**About this exercise:** From the data below, repeat exactly the lines from the line with "fun hx => Table.wf_map_entries" to the line with "have := get_map_rename", both included.

**Data extract:**
/-- Moving the node in slot `h` to the empty slot `t` renames `h` to `t` everywhere (R134). -/
theorem slot_relocate {s : State} (hl : Links s) {h t : Nat} {nd : Node} (hs : s.slot h = some nd) (h0 : h ≠ 0)
    (ht : s.slot t = none) (y : Nat) :
    (relocate h t s).slot y
      = if y = t then some (nd.renamed h t) else if y = h then none else (s.slot y).map (Node.renamed h t) := by
  have hth : t ≠ h := fun hc => by rw [hc, hs] at ht; cases ht
  have hph : nd.parent ≠ h := hl.parent_ne hs h0
  have hpt : nd.parent ≠ t := fun hc => by
    obtain ⟨pd, hpd, -⟩ := hl.up hs h0
    rw [hc, ht] at hpd
    cases hpd
  have hself : ∀ c, (c, h) ∉ nd.children := fun c hc => hph (hl.listed hs hs (mem_children hl hs hc)).1
  have htc : ∀ c, (c, t) ∉ nd.children := fun c hc => by
    obtain ⟨xd, hx, -⟩ := hl.down hs (mem_children hl hs hc)
    rw [ht] at hx
    cases hx
  have hslot : (relocate h t s).slot y
      = (nd.children.foldl (fun u e => u.setParent e.2 t) (((s.freeNode h).putNode t nd).updNode nd.parent fun p =>
          { p with children := p.children.map fun e => (e.1, rename h t e.2) })).slot y := by
    have hs' : Table.get s.arena h = some nd := hs
    unfold relocate
    rw [hs']
  rw [hslot, slot_setParents]
  simp only [slot_updNode, slot_putNode, slot_freeNode]
  by_cases hyt : y = t
  · subst hyt
    have hn : y ∉ nd.children.map Prod.snd := fun hc => let ⟨c, hc⟩ := Table.mem_snd.1 hc; htc c hc
    rw [if_neg hn, if_neg (Ne.symm hpt), if_pos rfl, if_pos rfl]
    unfold Node.renamed
    rw [rename_other hph, map_rename_id hself]
  · rw [if_neg hyt]
    by_cases hyh : y = h
    · subst hyh
      have hn : y ∉ nd.children.map Prod.snd := fun hc => let ⟨c, hc⟩ := Table.mem_snd.1 hc; hself c hc
      rw [if_neg hn, if_neg (Ne.symm hph), if_neg hyt, if_pos rfl, if_pos rfl]
    · rw [if_neg hyh, if_neg hyt, if_neg hyh]
      cases hy : s.slot y with
      | none => simp
      | some yd =>
        have hpar : y ∈ nd.children.map Prod.snd ↔ yd.parent = h := by
          rw [Table.mem_snd]
          constructor
          · rintro ⟨c, hc⟩
            exact (hl.listed hs hy (mem_children hl hs hc)).1
          · intro hp
            by_cases hy0 : y = 0
            · obtain ⟨r, hr, -, hrp⟩ := hl.root
              rw [hy0, hr] at hy
              cases hy
              exact absurd (hp.symm.trans hrp) h0
            · obtain ⟨pd, hpd, hc⟩ := hl.up hy hy0
              rw [hp, hs] at hpd
              cases hpd
              exact ⟨_, Table.mem_of_get hc⟩
        have hch : y ≠ nd.parent → ∀ c, (c, h) ∉ yd.children := fun hne c hc =>
          hne (hl.listed hy hs (mem_children hl hy hc)).1.symm
        by_cases hp : yd.parent = h
        · rw [if_pos (hpar.2 hp)]
          have hyp : y ≠ nd.parent := by
            intro hc
            obtain ⟨pd, hpd, -⟩ := hl.up hs h0
            have h1 := hl.parent_length hs h0 hpd
            rw [← hc, hy] at hpd
            cases hpd
            have hy0 : y ≠ 0 := by
              rintro rfl
              obtain ⟨r, hr, -, hrp⟩ := hl.root
              rw [hr] at hy
              cases hy
              exact h0 (hp.symm.trans hrp)
            have h2 := hl.parent_length hy hy0 (by rw [hp]; exact hs)
            omega
          rw [if_neg hyp]
          simp only [Option.map_some]
          unfold Node.renamed
          rw [hp, rename_same, map_rename_id (hch hyp)]
        · rw [if_neg (fun hc => hp (hpar.1 hc))]
          by_cases hyp : y = nd.parent
          · rw [if_pos hyp]
            simp only [Option.map_some]
            unfold Node.renamed
            rw [rename_other hp]
          · rw [if_neg hyp]
            simp only [Option.map_some]
            unfold Node.renamed
            rw [rename_other hp, map_rename_id (hch hyp)]

@[simp] theorem renamed_length (h t : Nat) (nd : Node) : (nd.renamed h t).length = nd.length := rfl
@[simp] theorem renamed_start (h t : Nat) (nd : Node) : (nd.renamed h t).start = nd.start := rfl
@[simp] theorem renamed_active (h t : Nat) (nd : Node) : (nd.renamed h t).active = nd.active := rfl
@[simp] theorem renamed_codewordNo (h t : Nat) (nd : Node) : (nd.renamed h t).codewordNo = nd.codewordNo := rfl
@[simp] theorem renamed_parent (h t : Nat) (nd : Node) : (nd.renamed h t).parent = rename h t nd.parent := rfl
@[simp] theorem charOfNode_renamed (s : State) (h t : Nat) (nd : Node) (k : Nat) :
    charOfNode s (nd.renamed h t) k = charOfNode s nd k := rfl

/-- Relocation, by the old handle. -/
theorem slot_relocate_rename {s : State} (hl : Links s) {h t : Nat} {nd : Node} (hs : s.slot h = some nd) (h0 : h ≠ 0)
    (ht : s.slot t = none) {y : Nat} {yd : Node} (hy : s.slot y = some yd) :
    (relocate h t s).slot (rename h t y) = some (yd.renamed h t) := by
  rw [slot_relocate hl hs h0 ht]
  by_cases hyh : y = h
  · subst hyh
    rw [rename_same, if_pos rfl]
    rw [hs] at hy
    cases hy
    rfl
  · rw [rename_other hyh]
    have hyt : y ≠ t := fun hc => by rw [hc, ht] at hy; cases hy
    rw [if_neg hyt, if_neg hyh, hy]
    rfl

/-- Every slot occupied after a relocation comes from one occupied before. -/
theorem slot_relocate_inv {s : State} (hl : Links s) {h t : Nat} {nd : Node} (hs : s.slot h = some nd) (h0 : h ≠ 0)
    (ht : s.slot t = none) {y : Nat} {yd : Node} (hy : (relocate h t s).slot y = some yd) :
    ∃ x xd, s.slot x = some xd ∧ y = rename h t x ∧ yd = xd.renamed h t := by
  rw [slot_relocate hl hs h0 ht] at hy
  split at hy
  · rename_i hyt
    cases hy
    exact ⟨h, nd, hs, by rw [hyt, rename_same], rfl⟩
  · split at hy
    · cases hy
    · rename_i hyh
      cases hx : s.slot y with
      | none =>
        rw [hx] at hy
        cases hy
      | some xd =>
        rw [hx] at hy
        cases hy
        exact ⟨y, xd, hx, (rename_other hyh).symm, rfl⟩

theorem relocate_keeps_frame {s : State} (h t : Nat) : (relocate h t s).mem = s.mem ∧ (relocate h t s).freeCount = s.freeCount :=
  ⟨(relocate_frame h t s).mem, by rw [relocate_frame h t s]⟩

theorem Links.relocate {s : State} (hl : Links s) {h t : Nat} {nd : Node} (hs : s.slot h = some nd) (h0 : h ≠ 0)
    (ht : s.slot t = none) : Links (relocate h t s) := by
  have hfr := relocate_frame h t s
  have hchar : ∀ nd k, charOfNode (Machine.relocate h t s) nd k = charOfNode s nd k := hfr.charOfNode
  have inv : ∀ {y yd}, (Machine.relocate h t s).slot y = some yd → _ := fun hy => slot_relocate_inv hl hs h0 ht hy
  have fwd : ∀ {y yd}, s.slot y = some yd → _ := fun hy => slot_relocate_rename hl hs h0 ht hy
  have hmaps : ∀ {x xd}, s.slot x = some xd → Table.wf (xd.renamed h t).children = true :=
    fun hx => Table.wf_map_entries (hl.maps hx) _
  refine ⟨(ArenaWf.relocate ⟨hl.keys, fun e he => hl.maps (Table.get_of_mem hl.keys he)⟩ h t).keys, ?_, ?_, ?_, ?_, ?_⟩
  · intro y yd hy
    obtain ⟨x, xd, hx, -, rfl⟩ := inv hy
    exact hmaps hx
  · obtain ⟨r, hr, hr0, hrp⟩ := hl.root
    have := fwd hr
    rw [rename_other (Ne.symm h0)] at this
    exact ⟨_, this, hr0, by rw [renamed_parent, hrp, rename_other (Ne.symm h0)]⟩
  · intro y yd hy
    obtain ⟨x, xd, hx, -, rfl⟩ := inv hy
    have := hl.chars hx
    rw [hfr.buf]
    exact this
  · intro y yd c z hy hc
    obtain ⟨x, xd, hx, rfl, rfl⟩ := inv hy
    have hc : (Table.get xd.children c).map (rename h t) = some z := by
      rw [← get_map_rename]
      exact hc
    obtain ⟨w, hw, rfl⟩ := Option.map_eq_some_iff.1 hc
    obtain ⟨wd, hwd, hwp, hlen, hkey, hstr⟩ := hl.down hx hw
    refine ⟨_, fwd hwd, by rw [renamed_parent, hwp], hlen, ?_, fun k hk => ?_⟩
    · rw [hchar]
      exact hkey
    · rw [hchar, hchar]
      exact hstr k hk
  · intro y yd hy hy0
    obtain ⟨x, xd, hx, rfl, rfl⟩ := inv hy
    have hx0 : x ≠ 0 := by
      rintro rfl
      rw [rename_other (Ne.symm h0)] at hy0
      exact hy0 rfl
    obtain ⟨pd, hpd, hc⟩ := hl.up hx hx0
    refine ⟨_, fwd hpd, ?_⟩
    rw [hchar, charOfNode_renamed, renamed_length]
    have := get_map_rename h t pd.children (charOfNode s xd pd.length).toNat
    rw [hc] at this
    exact this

**Output below:**
    fun hx => Table.wf_map_entries (hl.maps hx) _
  refine ⟨(ArenaWf.relocate ⟨hl.keys, fun e he => hl.maps (Table.get_of_mem hl.keys he)⟩ h t).keys, ?_, ?_, ?_, ?_, ?_⟩
  · intro y yd hy
    obtain ⟨x, xd, hx, -, rfl⟩ := inv hy
    exact hmaps hx
  · obtain ⟨r, hr, hr0, hrp⟩ := hl.root
    have := fwd hr
    rw [rename_other (Ne.symm h0)] at this
    exact ⟨_, this, hr0, by rw [renamed_parent, hrp, rename_other (Ne.symm h0)]⟩
  · intro y yd hy
    obtain ⟨x, xd, hx, -, rfl⟩ := inv hy
    have := hl.chars hx
    rw [hfr.buf]
    exact this
  · intro y yd c z hy hc
    obtain ⟨x, xd, hx, rfl, rfl⟩ := inv hy
    have hc : (Table.get xd.children c).map (rename h t) = some z := by
      rw [← get_map_rename]
      exact hc
    obtain ⟨w, hw, rfl⟩ := Option.map_eq_some_iff.1 hc
    obtain ⟨wd, hwd, hwp, hlen, hkey, hstr⟩ := hl.down hx hw
    refine ⟨_, fwd hwd, by rw [renamed_parent, hwp], hlen, ?_, fun k hk => ?_⟩
    · rw [hchar]
      exact hkey
    · rw [hchar, hchar]
      exact hstr k hk
  · intro y yd hy hy0
    obtain ⟨x, xd, hx, rfl, rfl⟩ := inv hy
    have hx0 : x ≠ 0 := by
      rintro rfl
      rw [rename_other (Ne.symm h0)] at hy0
      exact hy0 rfl
    obtain ⟨pd, hpd, hc⟩ := hl.up hx hx0
    refine ⟨_, fwd hpd, ?_⟩
    rw [hchar, charOfNode_renamed, renamed_length]
    have := get_map_rename h t pd.children (charOfNode s xd pd.length).toNat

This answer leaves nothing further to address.